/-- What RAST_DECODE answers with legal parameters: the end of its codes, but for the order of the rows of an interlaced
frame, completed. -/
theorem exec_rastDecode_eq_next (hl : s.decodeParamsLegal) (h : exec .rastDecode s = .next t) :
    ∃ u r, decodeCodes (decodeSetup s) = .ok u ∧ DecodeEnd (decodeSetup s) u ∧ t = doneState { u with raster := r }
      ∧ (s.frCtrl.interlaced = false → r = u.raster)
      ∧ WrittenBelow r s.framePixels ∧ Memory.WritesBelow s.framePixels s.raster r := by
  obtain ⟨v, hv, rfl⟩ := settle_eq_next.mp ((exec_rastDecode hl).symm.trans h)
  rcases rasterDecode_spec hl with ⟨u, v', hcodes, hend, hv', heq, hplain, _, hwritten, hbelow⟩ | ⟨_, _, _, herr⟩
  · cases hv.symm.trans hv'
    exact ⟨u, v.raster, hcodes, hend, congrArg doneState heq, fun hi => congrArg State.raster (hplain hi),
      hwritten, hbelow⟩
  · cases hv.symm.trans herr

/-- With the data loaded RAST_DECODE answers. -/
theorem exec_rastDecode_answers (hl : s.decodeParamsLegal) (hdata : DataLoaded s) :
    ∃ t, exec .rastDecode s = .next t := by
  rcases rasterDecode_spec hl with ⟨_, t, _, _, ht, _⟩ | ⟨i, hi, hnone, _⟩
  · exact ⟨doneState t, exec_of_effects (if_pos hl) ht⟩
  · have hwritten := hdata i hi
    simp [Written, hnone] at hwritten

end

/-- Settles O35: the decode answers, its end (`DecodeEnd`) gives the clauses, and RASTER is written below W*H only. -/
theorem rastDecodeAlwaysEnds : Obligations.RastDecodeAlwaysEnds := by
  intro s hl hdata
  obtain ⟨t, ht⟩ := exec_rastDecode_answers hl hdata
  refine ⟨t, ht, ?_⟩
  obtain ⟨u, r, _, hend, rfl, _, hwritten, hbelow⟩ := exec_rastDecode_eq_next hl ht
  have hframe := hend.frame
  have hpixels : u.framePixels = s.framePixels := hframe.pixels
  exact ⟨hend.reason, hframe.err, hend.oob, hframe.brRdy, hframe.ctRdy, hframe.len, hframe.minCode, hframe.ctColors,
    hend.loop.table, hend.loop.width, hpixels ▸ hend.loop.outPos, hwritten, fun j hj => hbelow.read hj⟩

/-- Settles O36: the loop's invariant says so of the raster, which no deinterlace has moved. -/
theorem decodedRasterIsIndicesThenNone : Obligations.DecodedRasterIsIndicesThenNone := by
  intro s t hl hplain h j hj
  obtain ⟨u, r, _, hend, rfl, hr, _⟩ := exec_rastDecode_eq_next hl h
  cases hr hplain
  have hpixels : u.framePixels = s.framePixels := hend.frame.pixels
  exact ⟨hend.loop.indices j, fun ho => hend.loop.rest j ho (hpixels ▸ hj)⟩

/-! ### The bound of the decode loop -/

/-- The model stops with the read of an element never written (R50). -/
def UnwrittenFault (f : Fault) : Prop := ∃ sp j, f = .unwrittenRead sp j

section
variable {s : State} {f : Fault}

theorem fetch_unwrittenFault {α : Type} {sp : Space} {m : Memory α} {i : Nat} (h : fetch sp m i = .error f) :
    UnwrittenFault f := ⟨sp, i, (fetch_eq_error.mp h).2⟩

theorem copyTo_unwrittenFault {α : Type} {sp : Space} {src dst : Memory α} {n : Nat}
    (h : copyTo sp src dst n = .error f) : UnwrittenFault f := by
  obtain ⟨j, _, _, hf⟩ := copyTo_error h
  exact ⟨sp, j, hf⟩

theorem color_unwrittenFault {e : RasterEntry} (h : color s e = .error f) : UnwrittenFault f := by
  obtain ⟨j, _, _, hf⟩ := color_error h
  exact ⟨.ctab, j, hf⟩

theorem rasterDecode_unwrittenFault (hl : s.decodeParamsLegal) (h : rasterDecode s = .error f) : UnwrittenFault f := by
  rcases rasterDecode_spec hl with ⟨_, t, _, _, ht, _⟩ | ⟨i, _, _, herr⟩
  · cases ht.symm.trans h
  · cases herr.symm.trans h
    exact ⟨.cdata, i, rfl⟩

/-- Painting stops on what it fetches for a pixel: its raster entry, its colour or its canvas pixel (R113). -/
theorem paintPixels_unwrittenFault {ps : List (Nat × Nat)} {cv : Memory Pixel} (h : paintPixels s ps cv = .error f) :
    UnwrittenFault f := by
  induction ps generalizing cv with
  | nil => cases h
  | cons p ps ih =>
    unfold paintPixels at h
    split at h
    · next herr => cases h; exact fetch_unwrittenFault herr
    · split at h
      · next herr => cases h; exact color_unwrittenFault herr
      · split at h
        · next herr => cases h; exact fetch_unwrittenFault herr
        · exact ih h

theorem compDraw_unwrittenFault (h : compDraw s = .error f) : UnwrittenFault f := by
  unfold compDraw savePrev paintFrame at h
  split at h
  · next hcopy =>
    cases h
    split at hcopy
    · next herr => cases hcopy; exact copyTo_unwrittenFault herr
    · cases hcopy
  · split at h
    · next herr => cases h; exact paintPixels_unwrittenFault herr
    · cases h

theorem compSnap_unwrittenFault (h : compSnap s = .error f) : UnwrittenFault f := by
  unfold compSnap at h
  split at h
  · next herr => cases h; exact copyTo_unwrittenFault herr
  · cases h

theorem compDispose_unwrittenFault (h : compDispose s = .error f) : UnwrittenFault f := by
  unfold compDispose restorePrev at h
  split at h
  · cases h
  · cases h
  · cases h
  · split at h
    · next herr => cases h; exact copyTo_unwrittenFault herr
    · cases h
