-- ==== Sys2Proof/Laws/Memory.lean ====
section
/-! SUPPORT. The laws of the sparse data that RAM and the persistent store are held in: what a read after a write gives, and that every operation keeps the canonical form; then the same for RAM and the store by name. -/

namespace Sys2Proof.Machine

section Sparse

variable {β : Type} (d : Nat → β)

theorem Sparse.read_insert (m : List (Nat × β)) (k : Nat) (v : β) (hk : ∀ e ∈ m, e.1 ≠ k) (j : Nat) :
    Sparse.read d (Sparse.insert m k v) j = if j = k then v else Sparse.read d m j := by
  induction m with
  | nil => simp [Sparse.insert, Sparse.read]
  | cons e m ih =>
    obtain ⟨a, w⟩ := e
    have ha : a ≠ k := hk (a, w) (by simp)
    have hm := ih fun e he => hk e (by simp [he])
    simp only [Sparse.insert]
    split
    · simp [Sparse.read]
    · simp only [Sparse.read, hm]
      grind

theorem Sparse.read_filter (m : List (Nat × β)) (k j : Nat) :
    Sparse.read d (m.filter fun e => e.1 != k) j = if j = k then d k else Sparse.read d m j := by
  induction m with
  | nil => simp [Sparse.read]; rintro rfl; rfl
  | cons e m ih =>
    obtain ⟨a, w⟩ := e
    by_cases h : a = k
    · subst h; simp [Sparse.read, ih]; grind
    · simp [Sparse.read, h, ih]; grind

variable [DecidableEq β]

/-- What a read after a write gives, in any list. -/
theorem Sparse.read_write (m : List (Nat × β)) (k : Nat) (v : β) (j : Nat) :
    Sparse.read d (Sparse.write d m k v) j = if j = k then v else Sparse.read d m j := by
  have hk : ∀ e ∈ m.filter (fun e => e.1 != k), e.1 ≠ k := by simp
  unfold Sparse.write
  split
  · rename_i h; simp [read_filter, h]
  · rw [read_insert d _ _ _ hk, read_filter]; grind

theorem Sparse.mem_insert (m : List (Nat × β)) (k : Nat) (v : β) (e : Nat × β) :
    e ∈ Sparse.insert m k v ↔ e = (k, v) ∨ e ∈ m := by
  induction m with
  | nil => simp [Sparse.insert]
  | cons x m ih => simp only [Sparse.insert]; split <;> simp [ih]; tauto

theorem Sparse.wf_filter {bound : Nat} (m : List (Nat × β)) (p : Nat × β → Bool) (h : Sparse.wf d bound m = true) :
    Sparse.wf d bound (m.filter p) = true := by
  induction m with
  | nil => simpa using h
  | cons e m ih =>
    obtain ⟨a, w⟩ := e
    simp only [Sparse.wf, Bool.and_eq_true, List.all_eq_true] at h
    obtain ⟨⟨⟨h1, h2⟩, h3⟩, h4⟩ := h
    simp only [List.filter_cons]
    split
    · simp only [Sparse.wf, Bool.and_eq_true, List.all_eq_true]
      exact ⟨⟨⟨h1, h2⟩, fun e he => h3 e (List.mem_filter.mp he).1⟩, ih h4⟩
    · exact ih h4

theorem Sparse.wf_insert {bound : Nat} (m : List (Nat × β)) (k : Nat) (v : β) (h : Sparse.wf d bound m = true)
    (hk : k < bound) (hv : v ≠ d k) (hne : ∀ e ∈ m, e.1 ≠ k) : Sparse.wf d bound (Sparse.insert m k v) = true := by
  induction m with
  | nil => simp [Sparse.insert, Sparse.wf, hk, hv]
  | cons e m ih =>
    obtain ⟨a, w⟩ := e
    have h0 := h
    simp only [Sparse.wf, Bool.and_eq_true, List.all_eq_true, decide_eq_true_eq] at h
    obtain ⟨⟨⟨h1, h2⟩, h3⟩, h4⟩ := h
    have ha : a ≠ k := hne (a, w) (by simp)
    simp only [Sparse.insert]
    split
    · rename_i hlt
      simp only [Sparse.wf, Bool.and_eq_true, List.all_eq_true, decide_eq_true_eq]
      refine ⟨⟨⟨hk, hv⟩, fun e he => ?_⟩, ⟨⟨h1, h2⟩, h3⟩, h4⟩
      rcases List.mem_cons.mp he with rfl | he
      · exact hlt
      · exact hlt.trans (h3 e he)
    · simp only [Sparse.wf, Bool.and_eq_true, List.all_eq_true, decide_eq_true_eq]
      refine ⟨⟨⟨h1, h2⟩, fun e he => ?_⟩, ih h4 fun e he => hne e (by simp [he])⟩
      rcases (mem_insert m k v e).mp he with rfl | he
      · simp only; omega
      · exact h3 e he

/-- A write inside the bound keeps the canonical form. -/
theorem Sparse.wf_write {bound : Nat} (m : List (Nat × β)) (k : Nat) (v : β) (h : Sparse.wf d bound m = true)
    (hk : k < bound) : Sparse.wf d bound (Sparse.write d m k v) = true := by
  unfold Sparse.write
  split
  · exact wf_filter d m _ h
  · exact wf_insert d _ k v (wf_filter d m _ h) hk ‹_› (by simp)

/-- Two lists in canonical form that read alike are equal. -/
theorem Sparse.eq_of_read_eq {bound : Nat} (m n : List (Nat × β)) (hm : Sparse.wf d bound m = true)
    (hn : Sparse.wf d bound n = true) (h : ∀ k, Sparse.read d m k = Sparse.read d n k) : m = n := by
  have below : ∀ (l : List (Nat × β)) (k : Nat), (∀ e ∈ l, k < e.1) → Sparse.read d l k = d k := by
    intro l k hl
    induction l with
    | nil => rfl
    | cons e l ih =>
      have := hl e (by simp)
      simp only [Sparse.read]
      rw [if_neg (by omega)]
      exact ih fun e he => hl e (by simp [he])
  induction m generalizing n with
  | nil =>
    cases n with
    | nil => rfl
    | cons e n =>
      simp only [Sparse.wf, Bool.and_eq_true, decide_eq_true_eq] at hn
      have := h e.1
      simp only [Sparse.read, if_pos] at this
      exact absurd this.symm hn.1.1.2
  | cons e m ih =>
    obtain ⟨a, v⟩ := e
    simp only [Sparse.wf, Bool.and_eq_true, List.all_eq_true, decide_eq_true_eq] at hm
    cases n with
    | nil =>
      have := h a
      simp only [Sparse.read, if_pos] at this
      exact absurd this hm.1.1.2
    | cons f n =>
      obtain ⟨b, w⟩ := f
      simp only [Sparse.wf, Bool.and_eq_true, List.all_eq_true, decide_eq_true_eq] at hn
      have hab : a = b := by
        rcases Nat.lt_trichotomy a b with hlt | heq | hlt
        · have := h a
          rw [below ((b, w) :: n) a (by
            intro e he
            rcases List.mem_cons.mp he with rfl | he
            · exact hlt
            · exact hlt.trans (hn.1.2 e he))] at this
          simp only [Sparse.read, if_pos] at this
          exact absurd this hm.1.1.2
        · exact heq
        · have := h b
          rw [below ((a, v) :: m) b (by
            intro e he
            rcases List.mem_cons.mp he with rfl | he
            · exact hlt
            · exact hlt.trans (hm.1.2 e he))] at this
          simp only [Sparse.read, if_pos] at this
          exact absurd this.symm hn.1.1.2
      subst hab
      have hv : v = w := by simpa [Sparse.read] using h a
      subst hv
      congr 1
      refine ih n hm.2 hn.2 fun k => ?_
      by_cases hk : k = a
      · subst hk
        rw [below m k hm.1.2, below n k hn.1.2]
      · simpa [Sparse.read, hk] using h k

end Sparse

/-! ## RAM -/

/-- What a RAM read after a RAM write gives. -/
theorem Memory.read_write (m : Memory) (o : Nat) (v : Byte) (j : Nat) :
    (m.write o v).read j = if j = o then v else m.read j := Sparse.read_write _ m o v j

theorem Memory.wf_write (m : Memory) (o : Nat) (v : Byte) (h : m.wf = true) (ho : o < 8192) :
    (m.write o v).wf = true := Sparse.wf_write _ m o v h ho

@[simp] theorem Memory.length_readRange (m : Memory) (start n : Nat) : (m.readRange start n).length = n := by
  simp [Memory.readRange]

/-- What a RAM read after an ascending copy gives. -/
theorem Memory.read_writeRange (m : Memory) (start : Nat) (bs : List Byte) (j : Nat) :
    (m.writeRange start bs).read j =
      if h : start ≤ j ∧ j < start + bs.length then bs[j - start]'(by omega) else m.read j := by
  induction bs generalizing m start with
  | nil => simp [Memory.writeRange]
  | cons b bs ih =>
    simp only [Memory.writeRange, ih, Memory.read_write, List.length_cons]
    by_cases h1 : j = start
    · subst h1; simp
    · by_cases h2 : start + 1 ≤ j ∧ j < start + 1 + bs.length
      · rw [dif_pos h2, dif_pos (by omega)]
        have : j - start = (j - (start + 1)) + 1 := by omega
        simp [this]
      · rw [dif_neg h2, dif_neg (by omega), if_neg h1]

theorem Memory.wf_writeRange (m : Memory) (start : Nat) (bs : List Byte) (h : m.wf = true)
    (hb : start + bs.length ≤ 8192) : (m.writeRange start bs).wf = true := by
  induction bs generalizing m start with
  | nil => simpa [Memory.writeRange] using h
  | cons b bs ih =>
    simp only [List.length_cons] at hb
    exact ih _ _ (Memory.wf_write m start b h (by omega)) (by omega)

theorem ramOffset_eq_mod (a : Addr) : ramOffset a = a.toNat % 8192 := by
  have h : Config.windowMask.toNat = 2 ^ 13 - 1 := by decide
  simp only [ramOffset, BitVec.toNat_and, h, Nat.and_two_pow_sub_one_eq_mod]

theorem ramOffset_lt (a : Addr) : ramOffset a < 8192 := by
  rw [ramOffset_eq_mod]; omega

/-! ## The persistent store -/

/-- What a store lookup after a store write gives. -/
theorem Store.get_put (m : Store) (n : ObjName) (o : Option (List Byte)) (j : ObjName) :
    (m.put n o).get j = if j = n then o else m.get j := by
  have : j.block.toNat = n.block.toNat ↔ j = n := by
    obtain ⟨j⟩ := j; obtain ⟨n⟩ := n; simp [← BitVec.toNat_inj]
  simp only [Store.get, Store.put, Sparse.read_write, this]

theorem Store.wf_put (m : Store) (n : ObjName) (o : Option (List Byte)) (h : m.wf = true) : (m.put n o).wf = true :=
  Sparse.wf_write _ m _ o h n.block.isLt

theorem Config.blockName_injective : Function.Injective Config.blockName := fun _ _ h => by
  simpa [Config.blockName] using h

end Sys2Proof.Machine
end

----------

**THE PROBLEM**:
Take every line in the preceding listing that contains "BitVec" and copy it.

**OUTPUT BELOW**:
  simp only [ramOffset, BitVec.toNat_and, h, Nat.and_two_pow_sub_one_eq_mod]
    obtain ⟨j⟩ := j; obtain ⟨n⟩ := n; simp [← BitVec.toNat_inj]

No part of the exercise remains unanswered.